Побывав у Тимки, Мишка заметил, в каком угнетенном состоянии тот находится. И если раньше в подобном случае он презирал бы мальчика, то теперь он проникся к нему сожалением. Мишка понимал: Тимке надо помочь.

Надвигался вечер, а Мишка ничего не мог придумать. Он не знал, под каким предлогом отпроситься у матери. Поселились они в погребнике. В погребе было сыро, холодно; но погребник, вкопанный на треть в землю, был просторный, сухой и теплый. Мать принесла соломы, настлала ее около сухой стены, и они устроились здесь жить.

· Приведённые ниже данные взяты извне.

-- ==== Sys2Proof/Config.lean ====
section
/-! DEFINITION. What an implementation of HFSM fixes, and the free values.

* The fixed limits of 00_scope.md §4 (MAX_SYMBOLS, MAX_NODES, MAX_STATES, MAX_EMIT, the sizes of TREE_MEM and TABLE_MEM).
* The three OPEN parameters PKT_BYTES, OUT_BYTES and K_MAX (00_scope.md R7, 92_eei_decisions.md D5): a record `Params`
  that every State carries unchanged (log 1), so that a statement holds for every hardware of the family.
* The free values (`opaque`, without a body): the bytes and symbol-table entries that the spec calls unspecified
  (93_implementation_defined.md U1 to U5; logs 3 and 4). Nothing in Lean can tell their values. -/

namespace Sys2Proof
namespace Config

/-- MAX_SYMBOLS: a packet has at most 12 symbols (00_scope.md R4). -/
def maxSymbols : Nat := 12

/-- MAX_NODES = 2·MAX_SYMBOLS − 1: the tree has at most 23 nodes (00_scope.md R5). -/
def maxNodes : Nat := 23

/-- MAX_STATES = MAX_SYMBOLS − 1: at most 11 tables (00_scope.md R5). -/
def maxStates : Nat := 11

/-- MAX_EMIT: a slot emits at most 8 symbols (00_scope.md R6). -/
def maxEmit : Nat := 8

/-- SLOT_BYTES: a table slot has 16 bytes (43_tables.md R107). -/
def slotBytes : Nat := 16

/-- TREE_MEM has 23 nodes × 4 bytes = 92 bytes (20_memory.md R47). -/
def treeBytes : Nat := 92

/-- TABLE_MEM has 11 states × 256 slots × 16 bytes = 45056 bytes (20_memory.md R47). -/
def tableBytes : Nat := 45056

/-- The three parameters that stay open, fixed for one hardware (00_scope.md R7). -/
structure Params where
  /-- PKT_BYTES, the size of PKT_MEM. -/
  pktBytes : Nat
  /-- OUT_BYTES, the size of OUT_MEM. -/
  outBytes : Nat
  /-- K_MAX, the number of channel units. -/
  kMax : Nat
  deriving DecidableEq, Repr

/-- The bounds that rule R7 sets: 120 ≤ PKT_BYTES ≤ 65536, 12 ≤ OUT_BYTES ≤ 65536, 1 ≤ K_MAX ≤ 15. -/
abbrev Params.Ok (p : Params) : Prop :=
  (120 ≤ p.pktBytes ∧ p.pktBytes ≤ 65536) ∧ (12 ≤ p.outBytes ∧ p.outBytes ≤ 65536) ∧ (1 ≤ p.kMax ∧ p.kMax ≤ 15)

/-- The reference values of 92_eei_decisions.md D5: 65536, 65536 and 4. -/
def reference : Params := { pktBytes := 65536, outBytes := 65536, kMax := 4 }

/-- FREE VALUE (logs 3 and 5; 93_implementation_defined.md U1, U2, U4, U5): the byte that draw number `draw` gives at memory offset
`offset`. It has no body: a claim about it holds for every value. -/
opaque freeByte (draw offset : Nat) : Byte

/-- FREE VALUE (log 4; 93_implementation_defined.md U3): the frequency that draw number `draw` leaves in SYMTAB[`j`] when the
symbol table becomes meaningless. -/
opaque freeFrequency (draw j : Nat) : Word

/-- FREE VALUE (log 4; 93_implementation_defined.md U3): the symbol that draw number `draw` leaves in SYMTAB[`j`] when the symbol
table becomes meaningless. -/
opaque freeSymbol (draw j : Nat) : Byte

end Config
end Sys2Proof
end

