-- ==== Sys2Proof/Machine/State.lean ====
section
/-! DEFINITION. The state of HFSM as plain data: the host-visible registers (10_state.md R11), the internal state (R39 to R44), the
four memories (20_memory.md R47), the RST pin, the host port and the model's own counter of free draws. -/

namespace Sys2Proof
namespace Machine

/-- The pipeline phase (10_state.md R20). The values 4 to 15 are never taken. -/
inductive Phase where
  /-- 0: nothing is valid; the packet has not been parsed, or has changed since. -/
  | empty
  /-- 1: the header registers and SYMTAB are valid. -/
  | parsed
  /-- 2: as parsed, and TREE_MEM, NODE_COUNT, STATE_COUNT, MAX_CODE_LEN are valid. -/
  | tree
  /-- 3: as tree, and TABLE_MEM is valid. -/
  | tables
  deriving DecidableEq, Repr

/-- The error codes of 60_exceptions.md R142. The codes 9 to 255 are never written. -/
inductive ErrCode where
  /-- 0: the command succeeded. -/
  | ok
  /-- 1, E_TRUNCATED: a declared length exceeds the buffer (41_parse.md R88). -/
  | truncated
  /-- 2, E_SYMTAB: the symbol count is 0, 1 or above 12 (41_parse.md R87). -/
  | symtab
  /-- 3, E_CORRUPT: a slot or a node fails its defensive check (44_decode.md R118, R130). -/
  | corrupt
  /-- 4, E_LENGTH: the bitstream ends before the D-th symbol (44_decode.md R117). -/
  | length
  /-- 5, E_OUTSIZE: D exceeds OUT_BYTES (41_parse.md R89). -/
  | outSize
  /-- 6, E_SEQ: the phase requirement is not met (60_exceptions.md R144). -/
  | seq
  /-- 7, E_BADCMD: the command word is illegal (30_encoding.md R72). -/
  | badCmd
  /-- 8, E_BADARG: K is out of range (30_encoding.md R71). -/
  | badArg
  deriving DecidableEq, Repr

/-- SYMTAB[j] = (freq_j : 32 bits, sym_j : 8 bits) (10_state.md R39). -/
structure SymEntry where
  freq : Word
  sym : Byte
  deriving DecidableEq, Repr

/-- A heap entry (f, ref): a 36-bit frequency and a node reference, the index of a node of the node pool; leaves have the indices
0..N−1 and internal nodes N..2N−2 (42_tree.md R93). -/
structure HeapEntry where
  f : FreqSum
  ref : Nat
  deriving DecidableEq, Repr

/-- A node of the node pool (10_state.md R41, 42_tree.md R97). -/
inductive PoolNode where
  | leaf (sym : Byte)
  | internal (left right : Nat)
  deriving DecidableEq, Repr

/-- A table slot as DECODE reads it (43_tables.md R107): the emitted symbols, the next state and the end-of-symbol mask. The count
is the number of symbols. -/
structure Slot where
  syms : List Byte
  next : Nat
  mask : Byte
  deriving DecidableEq, Repr

/-- The private storage of one channel unit (10_state.md R43): for each byte of its segment, in order, the slot it looked up
(SPEC_E) and the state after that byte (SPEC_S). -/
structure Channel where
  specE : List Slot
  specS : List Nat
  deriving DecidableEq, Repr

/-- The command sequencer (10_state.md R44): it takes the place of a program counter. -/
inductive Sequencer where
  | idle
  | running (c : Word)
  deriving DecidableEq, Repr

/-- What happens next at the block's boundary. The list of these in the state says which agent moves next, so that every
interleaving of the host with the running command is one list (10_state.md R9, 70_reset_and_hazards.md R164, R168; log 2). -/
inductive Event where
  /-- A host read transaction of n bytes at address a (20_memory.md R51). -/
  | read (n : Nat) (a : HostAddr)
  /-- A host write transaction of the low n bytes of v at address a (20_memory.md R51). -/
  | write (n : Nat) (a : HostAddr) (v : Word)
  /-- RST is asserted (70_reset_and_hazards.md R157). -/
  | assertRst
  /-- RST is released (70_reset_and_hazards.md R157). -/
  | releaseRst
  /-- The command sequencer's turn: a running command completes before the next host transaction. -/
  | sequencer
  deriving DecidableEq, Repr

/-- What the host port answered to the last transaction: whether it was an error response, and the read data (0 for a write, an
error response or a dropped access; 20_memory.md R52, R55). -/
structure Response where
  err : Bool
  data : Word
  deriving DecidableEq, Repr

/-- One memory (20_memory.md R47) as the bytes written since it last became unspecified: (offset, byte) pairs with strictly rising
offsets. An offset that is not listed has no written value; reading it gives the free value of draw number `era` (log 3). -/
structure Memory where
  era : Nat
  cells : List Host.Cell
  deriving DecidableEq, Repr

/-- The fields of STATUS (10_state.md R18) but BUSY, which is 1 exactly when the sequencer is running (R44; `State.busy`). -/
structure Status where
  /-- DONE, bit 1, W1C. -/
  done : Bool
  /-- ERR, bit 2, W1C. -/
  err : Bool
  /-- CMD_DROP, bit 3, W1C. -/
  cmdDrop : Bool
  /-- ACC_DROP, bit 4, W1C. -/
  accDrop : Bool
  /-- BUS_ERR, bit 5, W1C. -/
  busErr : Bool
  /-- PHASE, bits [11:8] (R20). -/
  phase : Phase
  /-- ERR_CODE, bits [23:16] (60_exceptions.md R142). -/
  errCode : ErrCode
  /-- LAST_OP, bits [31:24]. -/
  lastOp : Byte
  deriving DecidableEq, Repr

/-- The header registers that PARSE latches (10_state.md R25 to R29). -/
structure Header where
  /-- HDR_TOTAL_LO (R25). -/
  totalLo : Word
  /-- HDR_TOTAL_HI (R25). -/
  totalHi : Word
  /-- HDR_NSYM, N (R26). -/
  nsym : Word
  /-- HDR_BITS, B (R27). -/
  bits : Word
  /-- HDR_ENC_LEN, E (R28). -/
  encLen : Word
  /-- HDR_DEC_LEN, D (R29). -/
  decLen : Word
  deriving DecidableEq, Repr

/-- The registers that BUILD_TREE writes (10_state.md R30 to R32). -/
structure TreeCounts where
  /-- NODE_COUNT (R30). -/
  nodes : Word
  /-- STATE_COUNT (R31). -/
  states : Word
  /-- MAX_CODE_LEN (R32). -/
  maxCodeLen : Word
  deriving DecidableEq, Repr

/-- The decode result registers (10_state.md R33 to R35). -/
structure Results where
  /-- OUT_COUNT (R33). -/
  outCount : Word
  /-- BITS_USED (R34). -/
  bitsUsed : Word
  /-- FINAL_STATE (R35). -/
  finalState : Word
  deriving DecidableEq, Repr

/-- The convergence registers (10_state.md R36, R37). -/
structure Convergence where
  /-- CH_START[0..14] (R36). -/
  start : Vector Word 15
  /-- CH_CONV[0..14] (R37). -/
  conv : Vector Word 15
  deriving DecidableEq, Repr

/-- The storage that exists only while one command uses it (10_state.md R40, R41, R43). -/
structure Workspace where
  /-- The heap array H[0..hsize−1]; hsize is its length (R40). -/
  heap : List HeapEntry
  /-- The node pool in creation order (R41). -/
  pool : List PoolNode
  /-- The channel units' private storage, unit 0 first (R43). -/
  channels : List Channel
  deriving DecidableEq, Repr

/-- The workspace outside a command: it does not exist (10_state.md R40, R41, R43; log 7). -/
def Workspace.none : Workspace := { heap := [], pool := [], channels := [] }

/-- The whole state. The constant registers ID, VERSION, CONFIG, PKT_SIZE and OUT_SIZE are computed (`regValue`); CMD and
CTRL.SRST have no storage (R17, R21); STATUS.BUSY and IRQ are computed (`State.busy`, `State.irq`). -/
structure State where
  /-- PKT_BYTES, OUT_BYTES and K_MAX, fixed for one hardware (00_scope.md R7; log 1). -/
  params : Config.Params
  /-- CTRL.IRQ_EN (10_state.md R17). -/
  irqEn : Bool
  /-- STATUS but BUSY (R18). -/
  status : Status
  /-- PKT_LEN (R22). -/
  pktLen : Word
  /-- CONV_LIMIT (R23). -/
  convLimit : Word
  /-- ERR_INFO (R24). -/
  errInfo : Word
  /-- HDR_TOTAL_LO/HI, HDR_NSYM, HDR_BITS, HDR_ENC_LEN, HDR_DEC_LEN (R25 to R29). -/
  hdr : Header
  /-- NODE_COUNT, STATE_COUNT, MAX_CODE_LEN (R30 to R32). -/
  counts : TreeCounts
  /-- OUT_COUNT, BITS_USED, FINAL_STATE (R33 to R35). -/
  results : Results
  /-- CH_START, CH_CONV (R36, R37). -/
  conv : Convergence
  /-- SYMTAB[0..11] (R39). -/
  symtab : Vector SymEntry 12
  /-- The heap, the node pool and the channel storage (R40, R41, R43). -/
  work : Workspace
  /-- The command sequencer (R44). -/
  sequencer : Sequencer
  /-- PKT_MEM (20_memory.md R47). -/
  pkt : Memory
  /-- OUT_MEM (R47). -/
  out : Memory
  /-- TREE_MEM (R47). -/
  tree : Memory
  /-- TABLE_MEM (R47, 10_state.md R42). -/
  table : Memory
  /-- The RST input: true while it is asserted (70_reset_and_hazards.md R157). -/
  rst : Bool
  /-- What the outside world does next, first event first (R168; log 2). -/
  events : List Event
  /-- The host port's answer to the last transaction (R168; log 8). -/
  resp : Response
  /-- The model's own: the number of free draws taken so far (logs 3, 4 and 5). -/
  draws : Nat
  deriving DecidableEq, Repr

/-- Why a step could stop with a fault. HFSM has no such case (70_reset_and_hazards.md R170: no stuck state and no hang; every error
is a code at completion, 60_exceptions.md R141, and a bus error is an answer to the host, 20_memory.md R52), so the type has no
constructor. -/
inductive Fault where
  deriving DecidableEq, Repr

/-- Why a step could have no meaning. -/
inductive Refusal where
  /-- Raised only by an arm of `exec` whose command has no meaning yet (safe: the model stops). No arm of this model is. -/
  | notModelled (mnemonic : String)
  deriving DecidableEq, Repr

/-- The state right after a hardware reset of the reference hardware: the "after hardware reset" column of 10_state.md R45. The
memories list nothing: every byte is an unspecified one (log 3). SYMTAB, for which the spec gives no value, is zero (log 6); the
heap, the node pool and the channel storage do not exist outside a command and are empty (log 7). RST is released; no event is
pending; the host port has answered nothing yet (log 8). The counter of draws starts at 4, after the four memories' draws. -/
def State.reset : State where
  params := Config.reference
  irqEn := false
  status :=
    { done := false, err := false, cmdDrop := false, accDrop := false, busErr := false, phase := .empty, errCode := .ok, lastOp := 0 }
  pktLen := 0
  convLimit := 0
  errInfo := 0
  hdr := { totalLo := 0, totalHi := 0, nsym := 0, bits := 0, encLen := 0, decLen := 0 }
  counts := { nodes := 0, states := 0, maxCodeLen := 0 }
  results := { outCount := 0, bitsUsed := 0, finalState := 0 }
  conv := { start := Vector.replicate 15 0, conv := Vector.replicate 15 0 }
  symtab := Vector.replicate 12 { freq := 0, sym := 0 }
  work := Workspace.none
  sequencer := .idle
  pkt := { era := 0, cells := [] }
  out := { era := 1, cells := [] }
  tree := { era := 2, cells := [] }
  table := { era := 3, cells := [] }
  rst := false
  events := []
  resp := { err := false, data := 0 }
  draws := 4

end Machine
end Sys2Proof
end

С ними поселилась соседка — та самая, с которой еще вчера мать переговаривалась через дорогу. У соседки от дома не осталось ничего, негде было даже укрыться от дождя. Зато она заботливо сберегла горшки, большой чугунный котел, миски, ложки и даже деревянное корыто для стирки белья. Если добавить к этому большую торбу пшена, мешок гречневой муки и три куска старого, пожелтевшего сала, то по сравнению с Мишкиной матерью она казалась богачкой. Правда, на огороде у матери было тоже кое-что закопано (повылезли бы очи у немцев, чтобы не увидели!).

Теперь в погребнике было тесно, людно, потому что соседка поселилась не одна, а с двумя детьми и сестрой. Было тихо и жутко. Изредка перебрасывались словечком, да и то шепотом. Прислушивались к реву моторов, к дикому гиканью ездовых, а главное — вслушивались, не несет ли сюда этих чертяк… Дождю обрадовались: не станут грабители лазить по дворам в сырую погоду.

Но Мишка думал о другом. Уже вечер подошел, а он не знал, как вырваться из дому. Мать как будто догадывалась о его намерении и бдительно следила за мальчиком. Он старался казаться равнодушным, беззаботным. И уже когда наступил критический момент, появилась нужная мысль.

— Мама! А Верочка Саввина плачет, — сказал он таким тоном, словно только это его и интересовало.

— Бедный ребенок!

— Никак не хотела меня отпустить — обняла за шею: возьми и возьми! — Он пытливо глядел на мать.

Его слова попали в цель. Мать вытерла слезу, сердце ее разрывалось от жалости.

— Почему же ты, сынок, не взял ребенка?.. Она ведь так любит Мишку, сиротка! — повернулась мать к соседке.

— Пойди возьми, Мишка, девочку, — сказала добросердечная соседка. — Там, должно быть, и накормить ее нечем.

— Нечем.

— И в самом деле, возьми, сынок!

Мишке, собственно, только это и нужно было. Он встал с соломы, нехотя взял отцовский плащ, всем своим видом говоря: «Если б вы знали, как мне не хочется идти под дождь!»

— А если не отдадут? — остановился он в нерешительности на пороге.

— Иди домой.

— Наперед знаю, что Верочку не отпустят, — вздохнул он.

Мать, казалось, не слышала этих слов. Тогда Мишка небрежно, словно самому себе, сказал:

— Придется, верно, у Тимки ночевать.

Мать что-то говорила, но Мишка стукнул дверью и побежал, шлепая босыми ногами по мокрой земле…

Уже совсем стемнело, когда мальчики упросили Тимкину мать отпустить сына ночевать к Мишке.

— У нас просторно, тепло, мать галушки варит. Очень просила… — уговаривал Мишка.